Researchers in China have found evidence that cannabis was used in mortuary rituals as early as 500 B.C, according to a study published Wednesday in the journal Science Advances. The researchers’ analysis also suggests that the ancient population might have been selectively cultivating cannabis high in THC for their burial rituals, perhaps for mind-altering purposes.
The team found 10 wood brazier fragments at a burial site but noted that their “immediate use was not clear.” After using gas chromatography-mass spectrometry on the wood fragments and burnt stones lining the burial site, they found higher levels of CBN – a cannabis biomarker.
“THC is the most potent psychoactive component in cannabis, but it readily decomposes and oxidizes into CBN if exposed to air, light, or heat. CBD, another biomarker of cannabis, is not psychotropic, and cannabis with a high THC content often contains a low level of CBD,” the researchers explain in the study. “The cannabinoids detected on the wooden braziers are mainly CBN, indicating that the burned cannabis plants expressed higher THC levels than typically found in wild plants.”
They added that wild cannabis plants would contain “relatively equivalent amounts of THC and CBD” and that evidence of CBD degradation were undetected in the burning residues.

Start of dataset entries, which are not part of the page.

/-- STOP of an enabled recorder. -/
theorem recStop_eq {s : State} {tid k : Nat} {now : Option RecNow} (hk : k < 8) (hj : judge s tid (pgCap k) Off.REC_CMD = .ok)
    (hen : recEn s k = true) (hnow : (recOf s k).now = now) :
    recStop tid k s = stopped k (match now with | some n => endRecord k n true (answered s) | none => answered s) := by
  have hen' : recEn (answered s) k = true := hen
  refine (recCommand_ok _ _ hk hj).trans ?_
  simp only [hen', Bool.not_true, Bool.false_eq_true, if_false, recOf_answered, hnow]
  cases now <;> rfl

/-- A record in progress that STOP closes: its entry, its interrupt, its mark in the ring, and nothing else. -/
theorem stopped_truncates (k : Nat) (n : RecNow) {s : State} (h : StateInv s) (hw : wrPtr s k < ringSizeOf s k) (hsize : 64 ≤ ringSizeOf s k) :
    let t := stopped k (endRecord k n true s)
    recState t k = 4 ∧ (recOf t k).now = none
      ∧ (recOf t k).table = (recOf s k).table ++ [truncEntry n ((wrPtr s k + 64) % ringSizeOf s k)]
      ∧ wrPtr t k = (wrPtr s k + 64) % ringSizeOf s k ∧ regBit t (pgCap k) Off.IRQ_STAT 0 = true
      ∧ (∀ x, (∀ i < 64, x ≠ ringBaseOf s k + (wrPtr s k + i) % ringSizeOf s k) → Memory.read t.mem x = Memory.read s.mem x)
      ∧ OnlyRecorder k ([Off.REC_STAT, Off.HOLD_PTR, Off.WR_PTR, Off.IRQ_STAT].map (fun o => (pgCap k, o))) s t := by
  intro t
  have hlen := truncMark_length k n s
  have hptr := wrPtr_ringPut k (truncMark k n s) (by omega : 0 < ringSizeOf s k)
  rw [hlen] at hptr
  have hrec : recOf t k = { recOf (endRecord k n true s) k with manual := false, starting := false } := recOf_stopped ..
  rw [endRecord_trunc, recOf_tableRecord, recOf_ringPut, hptr] at hrec
  have hput : OnlyRecorder k ([Off.REC_STAT, Off.HOLD_PTR, Off.WR_PTR, Off.IRQ_STAT].map (fun o => (pgCap k, o))) s
      (ringPut k (truncMark k n s) s) := ringPut_onlyRecorder _ (by simp)
  refine ⟨recState_showRec _ _ (by decide), by rw [hrec], by rw [hrec], ?_, ?_, ?_,
    ((hput.trans (updRec_onlyRecorder _)).trans (setIrq_onlyRecorder _ (by simp))).trans (stopped_onlyRecorder (by simp) (by simp))⟩
  · rw [← hptr, wrPtr, reg_stopped_ne _ _ (by decide) (by decide), endRecord_trunc, tableRecord,
      reg_setIrq_ne _ _ _ _ _ (pageAddr_off_ne _ (by decide)), reg_updRec, wrPtr]
  · rw [regBit, reg_stopped_ne _ _ (by decide) (by decide), endRecord_trunc, tableRecord, reg_setIrq_same]
    simp [bit]
  · intro x hx
    rw [stopped_mem, endRecord_trunc, tableRecord, setIrq_mem, updRec_mem]
    exact read_ringPut h hw (by omega) (by rwa [hlen])

/-! ### MTRIG and RELEASE (R253, R256, R260) -/

/-- MTRIG: the next sample fires, or the trigger is missed. -/
theorem manualTrig_eq {s : State} {tid k : Nat} (hk : k < 8) (hj : judge s tid (pgCap k) Off.REC_CMD = .ok) :
    manualTrig tid k s = if recState s k = 2 ∨ recState s k = 3 then updRec k (fun r => { r with manual := true }) (answered s)
      else missTrig k (answered s) := by
  refine (recCommand_ok _ _ hk hj).trans ?_
  simp only [Bool.or_eq_true, decide_eq_true_eq]
  rfl

/-- A missed trigger is counted and raises MISSED_TRIG; memory stays, and so does a manual trigger. -/
theorem missTrig_counts (k : Nat) (s : State) :
    let t := missTrig k s
    reg t (pgCap k) Off.MISSED = reg s (pgCap k) Off.MISSED + 1 ∧ regBit t (pgCap k) Off.IRQ_STAT 2 = true
      ∧ (recOf t k).manual = (recOf s k).manual ∧ t.mem = s.mem
      ∧ OnlyRecorder k [(pgCap k, Off.MISSED), (pgCap k, Off.IRQ_STAT)] s t := by
  refine ⟨?_, ?_, ?_, by simp [missTrig], ((updRec_onlyRecorder _).trans (countReg_onlyRecorder 1 (by decide) (by simp))).trans
    (setIrq_onlyRecorder 4 (by simp))⟩
  · rw [missTrig, reg_setIrq_ne _ _ _ _ _ (pageAddr_off_ne _ (by decide)), reg_countReg_same, reg_updRec]
    rfl
  · rw [regBit, missTrig, reg_setIrq_same]
    simp [bit]
  · rw [missTrig, recOf_setIrq, recOf_countReg, recOf_updRec_same]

“Modern perspectives on cannabis vary tremendously cross-culturally, but it is clear that the plant has a long history of human use, medicinally, ritually and recreationally over countless millennia.” – Robert Spengler, an archaeobotanist at the Max Planck Institute for the Science of Human History, who worked on the study, via the New York Times
The study authors also suggest that their discovery might imply “that the ritualistic ‘smoking’ of cannabis was gradually popularized from the elite class to the common people in the eastern Pamirs in China at least 2,500 years ago,” since those buried at the plot do not appear to be of the upper class.